- _EXERCISE DIRECTIONS_:
With both ends included, repeat exactly the lines of the entries below from the one containing "step of the" down to the one containing "theorem stx (o", and no others.

- _Stored data entries_:
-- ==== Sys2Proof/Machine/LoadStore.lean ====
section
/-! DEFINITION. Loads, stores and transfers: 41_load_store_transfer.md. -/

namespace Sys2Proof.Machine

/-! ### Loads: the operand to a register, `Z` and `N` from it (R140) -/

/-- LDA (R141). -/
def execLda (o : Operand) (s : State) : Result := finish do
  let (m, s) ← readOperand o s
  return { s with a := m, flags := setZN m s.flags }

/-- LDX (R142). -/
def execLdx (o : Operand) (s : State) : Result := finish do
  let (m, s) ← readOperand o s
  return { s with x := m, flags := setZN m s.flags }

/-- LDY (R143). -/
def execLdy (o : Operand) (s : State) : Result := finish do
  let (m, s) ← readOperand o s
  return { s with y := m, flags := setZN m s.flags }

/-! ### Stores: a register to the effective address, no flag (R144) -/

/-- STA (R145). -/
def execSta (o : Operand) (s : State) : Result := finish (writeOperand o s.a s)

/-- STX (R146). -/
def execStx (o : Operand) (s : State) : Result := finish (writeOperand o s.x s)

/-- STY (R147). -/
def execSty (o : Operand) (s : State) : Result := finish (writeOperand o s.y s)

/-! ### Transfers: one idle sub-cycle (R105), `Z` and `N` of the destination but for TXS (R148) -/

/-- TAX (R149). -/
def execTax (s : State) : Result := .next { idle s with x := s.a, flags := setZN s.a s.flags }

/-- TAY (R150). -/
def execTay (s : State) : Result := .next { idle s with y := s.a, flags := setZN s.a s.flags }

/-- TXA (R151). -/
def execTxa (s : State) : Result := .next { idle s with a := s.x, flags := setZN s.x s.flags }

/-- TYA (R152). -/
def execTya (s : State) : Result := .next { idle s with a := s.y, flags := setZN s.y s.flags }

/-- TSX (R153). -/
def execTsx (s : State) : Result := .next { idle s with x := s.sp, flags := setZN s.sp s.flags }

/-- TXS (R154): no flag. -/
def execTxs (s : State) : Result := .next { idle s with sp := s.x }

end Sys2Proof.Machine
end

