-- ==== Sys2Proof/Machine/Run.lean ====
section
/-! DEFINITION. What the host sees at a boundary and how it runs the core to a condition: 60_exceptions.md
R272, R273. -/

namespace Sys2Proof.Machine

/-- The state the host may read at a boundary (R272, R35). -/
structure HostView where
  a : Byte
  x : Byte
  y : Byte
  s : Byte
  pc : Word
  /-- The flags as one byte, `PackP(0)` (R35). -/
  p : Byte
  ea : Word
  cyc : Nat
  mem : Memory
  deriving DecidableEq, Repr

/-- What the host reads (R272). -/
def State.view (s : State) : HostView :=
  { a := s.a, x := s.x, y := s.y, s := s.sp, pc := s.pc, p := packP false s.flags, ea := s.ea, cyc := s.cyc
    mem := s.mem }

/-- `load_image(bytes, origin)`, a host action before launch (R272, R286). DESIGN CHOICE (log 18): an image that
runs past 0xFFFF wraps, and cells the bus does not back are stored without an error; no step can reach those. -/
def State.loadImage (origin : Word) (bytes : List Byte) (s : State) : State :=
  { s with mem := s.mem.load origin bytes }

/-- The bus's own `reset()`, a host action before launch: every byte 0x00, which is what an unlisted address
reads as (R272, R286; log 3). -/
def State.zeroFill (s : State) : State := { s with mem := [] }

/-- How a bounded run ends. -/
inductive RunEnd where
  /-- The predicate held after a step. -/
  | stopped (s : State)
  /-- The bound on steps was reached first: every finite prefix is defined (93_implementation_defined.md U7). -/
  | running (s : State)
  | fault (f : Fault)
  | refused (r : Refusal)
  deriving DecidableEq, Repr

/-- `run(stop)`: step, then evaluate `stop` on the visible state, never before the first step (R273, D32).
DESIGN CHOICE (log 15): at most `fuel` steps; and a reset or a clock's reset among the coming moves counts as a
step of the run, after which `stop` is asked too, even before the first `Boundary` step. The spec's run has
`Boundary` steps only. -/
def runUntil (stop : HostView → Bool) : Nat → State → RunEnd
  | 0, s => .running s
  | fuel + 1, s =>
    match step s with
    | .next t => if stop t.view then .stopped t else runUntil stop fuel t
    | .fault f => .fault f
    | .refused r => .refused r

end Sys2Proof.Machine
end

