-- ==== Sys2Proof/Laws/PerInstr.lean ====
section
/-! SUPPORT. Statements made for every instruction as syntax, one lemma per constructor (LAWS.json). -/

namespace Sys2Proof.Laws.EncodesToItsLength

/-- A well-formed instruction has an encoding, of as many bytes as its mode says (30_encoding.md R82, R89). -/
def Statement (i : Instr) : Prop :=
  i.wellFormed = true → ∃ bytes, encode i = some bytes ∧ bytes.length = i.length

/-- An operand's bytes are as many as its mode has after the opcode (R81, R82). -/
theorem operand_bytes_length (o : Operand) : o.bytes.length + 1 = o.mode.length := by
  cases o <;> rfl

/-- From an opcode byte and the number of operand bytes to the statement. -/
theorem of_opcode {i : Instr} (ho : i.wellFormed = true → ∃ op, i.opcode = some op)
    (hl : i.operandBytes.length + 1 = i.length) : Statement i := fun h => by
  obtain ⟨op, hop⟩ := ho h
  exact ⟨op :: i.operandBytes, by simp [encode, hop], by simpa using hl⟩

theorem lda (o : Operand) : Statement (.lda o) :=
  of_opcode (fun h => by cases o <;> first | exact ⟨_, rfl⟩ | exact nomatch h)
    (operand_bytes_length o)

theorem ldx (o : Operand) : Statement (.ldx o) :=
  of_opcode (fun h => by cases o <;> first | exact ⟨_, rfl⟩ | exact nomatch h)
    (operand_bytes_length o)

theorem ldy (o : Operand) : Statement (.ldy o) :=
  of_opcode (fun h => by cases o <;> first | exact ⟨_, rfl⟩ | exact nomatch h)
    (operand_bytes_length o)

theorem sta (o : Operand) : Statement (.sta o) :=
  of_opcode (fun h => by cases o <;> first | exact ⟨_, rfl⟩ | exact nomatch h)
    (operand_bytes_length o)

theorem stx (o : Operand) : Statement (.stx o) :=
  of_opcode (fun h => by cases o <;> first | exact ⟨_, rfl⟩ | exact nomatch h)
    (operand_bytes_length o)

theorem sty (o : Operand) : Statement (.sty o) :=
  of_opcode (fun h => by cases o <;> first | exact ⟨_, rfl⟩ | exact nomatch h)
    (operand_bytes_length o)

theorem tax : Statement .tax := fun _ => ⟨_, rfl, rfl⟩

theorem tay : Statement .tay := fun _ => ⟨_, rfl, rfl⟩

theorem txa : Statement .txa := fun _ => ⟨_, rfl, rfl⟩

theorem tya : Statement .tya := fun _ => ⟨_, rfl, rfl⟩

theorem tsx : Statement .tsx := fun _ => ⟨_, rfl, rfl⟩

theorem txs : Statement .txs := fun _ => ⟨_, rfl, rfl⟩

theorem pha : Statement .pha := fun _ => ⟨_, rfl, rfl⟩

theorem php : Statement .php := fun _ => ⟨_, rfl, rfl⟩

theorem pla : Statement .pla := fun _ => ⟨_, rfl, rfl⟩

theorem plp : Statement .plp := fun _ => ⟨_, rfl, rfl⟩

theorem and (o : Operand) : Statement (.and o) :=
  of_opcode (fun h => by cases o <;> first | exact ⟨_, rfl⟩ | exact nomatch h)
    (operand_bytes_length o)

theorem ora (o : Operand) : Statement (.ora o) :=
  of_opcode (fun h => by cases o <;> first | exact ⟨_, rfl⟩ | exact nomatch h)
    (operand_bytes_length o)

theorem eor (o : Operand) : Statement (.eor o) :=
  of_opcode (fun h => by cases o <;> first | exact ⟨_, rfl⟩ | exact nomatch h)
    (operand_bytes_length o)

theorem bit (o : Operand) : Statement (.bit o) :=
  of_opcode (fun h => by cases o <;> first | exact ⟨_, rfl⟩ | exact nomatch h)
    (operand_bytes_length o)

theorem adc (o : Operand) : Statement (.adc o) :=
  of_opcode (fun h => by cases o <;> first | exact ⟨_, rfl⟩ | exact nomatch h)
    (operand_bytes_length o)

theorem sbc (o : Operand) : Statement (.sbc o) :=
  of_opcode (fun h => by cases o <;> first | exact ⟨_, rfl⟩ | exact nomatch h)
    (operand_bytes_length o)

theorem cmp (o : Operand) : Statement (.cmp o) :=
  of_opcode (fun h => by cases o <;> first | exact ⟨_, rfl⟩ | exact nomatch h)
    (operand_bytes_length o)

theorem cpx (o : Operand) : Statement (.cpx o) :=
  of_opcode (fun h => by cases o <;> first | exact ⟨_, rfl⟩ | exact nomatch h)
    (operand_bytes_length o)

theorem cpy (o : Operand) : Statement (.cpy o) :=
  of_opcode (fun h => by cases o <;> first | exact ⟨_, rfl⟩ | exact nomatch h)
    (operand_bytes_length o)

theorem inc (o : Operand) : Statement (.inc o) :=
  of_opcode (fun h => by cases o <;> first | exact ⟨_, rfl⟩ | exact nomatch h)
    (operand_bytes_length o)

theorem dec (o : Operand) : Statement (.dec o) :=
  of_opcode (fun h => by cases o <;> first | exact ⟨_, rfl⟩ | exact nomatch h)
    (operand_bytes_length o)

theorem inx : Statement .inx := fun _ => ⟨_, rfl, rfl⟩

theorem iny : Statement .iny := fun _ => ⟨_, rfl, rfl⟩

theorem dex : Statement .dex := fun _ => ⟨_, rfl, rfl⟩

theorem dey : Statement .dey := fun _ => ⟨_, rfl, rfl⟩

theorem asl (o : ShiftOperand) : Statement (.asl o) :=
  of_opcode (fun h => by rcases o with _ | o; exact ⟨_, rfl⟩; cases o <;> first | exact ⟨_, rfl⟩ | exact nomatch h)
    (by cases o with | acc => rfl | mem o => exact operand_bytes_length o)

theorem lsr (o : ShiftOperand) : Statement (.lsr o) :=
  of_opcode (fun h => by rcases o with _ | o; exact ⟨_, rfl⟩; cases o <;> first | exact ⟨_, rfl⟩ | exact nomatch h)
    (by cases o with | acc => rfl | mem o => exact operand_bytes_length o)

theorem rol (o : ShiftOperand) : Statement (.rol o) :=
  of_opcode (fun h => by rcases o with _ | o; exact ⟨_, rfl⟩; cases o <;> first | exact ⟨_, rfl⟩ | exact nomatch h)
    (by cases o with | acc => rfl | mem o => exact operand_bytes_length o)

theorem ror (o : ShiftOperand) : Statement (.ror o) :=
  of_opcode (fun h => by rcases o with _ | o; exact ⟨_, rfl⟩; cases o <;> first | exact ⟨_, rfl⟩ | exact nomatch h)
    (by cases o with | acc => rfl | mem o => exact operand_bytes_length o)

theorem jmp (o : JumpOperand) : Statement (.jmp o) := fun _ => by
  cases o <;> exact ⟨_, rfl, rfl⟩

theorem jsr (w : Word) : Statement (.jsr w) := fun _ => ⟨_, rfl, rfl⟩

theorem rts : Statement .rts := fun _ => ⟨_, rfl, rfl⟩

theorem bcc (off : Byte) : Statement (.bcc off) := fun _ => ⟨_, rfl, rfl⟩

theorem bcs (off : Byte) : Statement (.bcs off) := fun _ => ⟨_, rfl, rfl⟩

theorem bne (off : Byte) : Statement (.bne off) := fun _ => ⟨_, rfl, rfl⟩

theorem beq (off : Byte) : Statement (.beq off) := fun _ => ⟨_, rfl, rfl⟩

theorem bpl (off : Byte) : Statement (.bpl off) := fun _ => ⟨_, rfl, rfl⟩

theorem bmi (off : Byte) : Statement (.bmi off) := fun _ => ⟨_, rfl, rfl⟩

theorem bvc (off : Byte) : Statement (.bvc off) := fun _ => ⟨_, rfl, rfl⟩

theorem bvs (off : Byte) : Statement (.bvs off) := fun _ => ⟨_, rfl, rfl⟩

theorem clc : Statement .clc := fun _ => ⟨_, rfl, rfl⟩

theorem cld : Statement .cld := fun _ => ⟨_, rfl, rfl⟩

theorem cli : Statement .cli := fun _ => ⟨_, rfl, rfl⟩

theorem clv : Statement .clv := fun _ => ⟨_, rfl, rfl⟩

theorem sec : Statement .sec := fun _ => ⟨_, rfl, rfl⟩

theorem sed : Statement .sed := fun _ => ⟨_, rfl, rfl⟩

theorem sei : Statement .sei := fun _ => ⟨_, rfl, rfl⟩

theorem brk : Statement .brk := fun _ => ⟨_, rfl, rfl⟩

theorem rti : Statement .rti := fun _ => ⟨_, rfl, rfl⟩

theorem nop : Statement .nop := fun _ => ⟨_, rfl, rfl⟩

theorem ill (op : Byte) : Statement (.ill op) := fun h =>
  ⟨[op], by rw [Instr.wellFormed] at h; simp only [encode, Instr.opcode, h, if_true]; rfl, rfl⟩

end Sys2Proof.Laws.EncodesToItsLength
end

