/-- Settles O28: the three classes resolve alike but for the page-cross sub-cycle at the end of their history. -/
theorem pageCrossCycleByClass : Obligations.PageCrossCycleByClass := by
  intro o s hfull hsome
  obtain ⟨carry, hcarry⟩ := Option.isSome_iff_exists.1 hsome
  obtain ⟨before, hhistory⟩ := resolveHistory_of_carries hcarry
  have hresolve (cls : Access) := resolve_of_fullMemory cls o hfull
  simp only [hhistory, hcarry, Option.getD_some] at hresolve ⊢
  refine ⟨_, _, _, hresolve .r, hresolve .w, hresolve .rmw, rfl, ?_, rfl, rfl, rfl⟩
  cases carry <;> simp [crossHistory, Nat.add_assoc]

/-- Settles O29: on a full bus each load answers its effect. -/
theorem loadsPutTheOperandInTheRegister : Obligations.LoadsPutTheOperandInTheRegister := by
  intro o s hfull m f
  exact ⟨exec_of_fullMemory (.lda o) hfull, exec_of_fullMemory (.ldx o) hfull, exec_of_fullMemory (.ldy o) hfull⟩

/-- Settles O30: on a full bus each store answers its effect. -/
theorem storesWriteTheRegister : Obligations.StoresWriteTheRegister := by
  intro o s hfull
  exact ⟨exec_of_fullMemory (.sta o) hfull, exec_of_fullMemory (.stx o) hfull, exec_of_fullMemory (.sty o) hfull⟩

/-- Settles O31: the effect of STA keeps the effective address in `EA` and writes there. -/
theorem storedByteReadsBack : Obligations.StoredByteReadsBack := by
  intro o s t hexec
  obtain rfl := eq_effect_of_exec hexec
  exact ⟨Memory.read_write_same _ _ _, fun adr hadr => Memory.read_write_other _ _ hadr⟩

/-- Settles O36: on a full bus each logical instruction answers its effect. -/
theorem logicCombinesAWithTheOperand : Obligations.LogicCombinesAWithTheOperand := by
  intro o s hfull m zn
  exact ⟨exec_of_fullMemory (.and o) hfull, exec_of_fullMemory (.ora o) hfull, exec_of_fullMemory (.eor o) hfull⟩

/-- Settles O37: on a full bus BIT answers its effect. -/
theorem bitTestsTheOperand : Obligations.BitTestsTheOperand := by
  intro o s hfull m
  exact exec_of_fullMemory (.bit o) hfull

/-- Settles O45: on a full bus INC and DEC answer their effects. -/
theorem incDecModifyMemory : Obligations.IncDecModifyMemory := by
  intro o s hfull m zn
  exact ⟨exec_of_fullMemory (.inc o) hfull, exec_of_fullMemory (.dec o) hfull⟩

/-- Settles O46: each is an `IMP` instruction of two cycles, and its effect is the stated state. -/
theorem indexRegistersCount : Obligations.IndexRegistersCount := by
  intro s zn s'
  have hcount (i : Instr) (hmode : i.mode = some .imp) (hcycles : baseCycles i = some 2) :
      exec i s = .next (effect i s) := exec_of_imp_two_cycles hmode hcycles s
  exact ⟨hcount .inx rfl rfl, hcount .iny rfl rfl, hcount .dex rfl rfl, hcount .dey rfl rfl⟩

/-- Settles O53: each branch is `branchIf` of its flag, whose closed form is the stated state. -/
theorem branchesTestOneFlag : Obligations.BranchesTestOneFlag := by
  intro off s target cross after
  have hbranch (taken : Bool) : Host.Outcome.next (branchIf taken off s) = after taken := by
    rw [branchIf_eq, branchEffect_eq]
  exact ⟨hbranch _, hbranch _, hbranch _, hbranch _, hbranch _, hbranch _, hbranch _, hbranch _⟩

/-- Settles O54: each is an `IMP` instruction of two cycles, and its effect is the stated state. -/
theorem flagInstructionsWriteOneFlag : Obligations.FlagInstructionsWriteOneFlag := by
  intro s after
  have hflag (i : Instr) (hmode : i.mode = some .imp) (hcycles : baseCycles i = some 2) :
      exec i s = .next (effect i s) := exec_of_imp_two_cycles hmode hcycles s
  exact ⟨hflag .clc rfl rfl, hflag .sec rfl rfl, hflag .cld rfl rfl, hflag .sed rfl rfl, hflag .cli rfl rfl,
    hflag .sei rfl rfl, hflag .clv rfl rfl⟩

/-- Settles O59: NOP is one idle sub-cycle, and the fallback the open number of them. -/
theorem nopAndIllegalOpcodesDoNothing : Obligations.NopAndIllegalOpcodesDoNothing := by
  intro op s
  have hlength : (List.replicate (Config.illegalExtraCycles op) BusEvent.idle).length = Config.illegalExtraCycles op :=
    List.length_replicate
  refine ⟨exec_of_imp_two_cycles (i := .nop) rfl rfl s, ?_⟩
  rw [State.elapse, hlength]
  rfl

- _TASK ANSWER_:
step of the run, after which `stop` is asked too, even before the first `Boundary` step. The spec's run has
`Boundary` steps only. -/
def runUntil (stop : HostView → Bool) : Nat → State → RunEnd
  | 0, s => .running s
  | fuel + 1, s =>
    match step s with
    | .next t => if stop t.view then .stopped t else runUntil stop fuel t
    | .fault f => .fault f
    | .refused r => .refused r

end Sys2Proof.Machine
end

-- ==== Sys2Proof/Laws/PerInstr.lean ====
section
/-! SUPPORT. Statements made for every instruction as syntax, one lemma per constructor (LAWS.json). -/

namespace Sys2Proof.Laws.EncodesToItsLength

/-- A well-formed instruction has an encoding, of as many bytes as its mode says (30_encoding.md R82, R89). -/
def Statement (i : Instr) : Prop :=
  i.wellFormed = true → ∃ bytes, encode i = some bytes ∧ bytes.length = i.length

/-- An operand's bytes are as many as its mode has after the opcode (R81, R82). -/
theorem operand_bytes_length (o : Operand) : o.bytes.length + 1 = o.mode.length := by
  cases o <;> rfl

/-- From an opcode byte and the number of operand bytes to the statement. -/
theorem of_opcode {i : Instr} (ho : i.wellFormed = true → ∃ op, i.opcode = some op)
    (hl : i.operandBytes.length + 1 = i.length) : Statement i := fun h => by
  obtain ⟨op, hop⟩ := ho h
  exact ⟨op :: i.operandBytes, by simp [encode, hop], by simpa using hl⟩

theorem lda (o : Operand) : Statement (.lda o) :=
  of_opcode (fun h => by cases o <;> first | exact ⟨_, rfl⟩ | exact nomatch h)
    (operand_bytes_length o)

theorem ldx (o : Operand) : Statement (.ldx o) :=
  of_opcode (fun h => by cases o <;> first | exact ⟨_, rfl⟩ | exact nomatch h)
    (operand_bytes_length o)

theorem ldy (o : Operand) : Statement (.ldy o) :=
  of_opcode (fun h => by cases o <;> first | exact ⟨_, rfl⟩ | exact nomatch h)
    (operand_bytes_length o)

theorem sta (o : Operand) : Statement (.sta o) :=
  of_opcode (fun h => by cases o <;> first | exact ⟨_, rfl⟩ | exact nomatch h)
    (operand_bytes_length o)

theorem stx (o : Operand) : Statement (.stx o) :=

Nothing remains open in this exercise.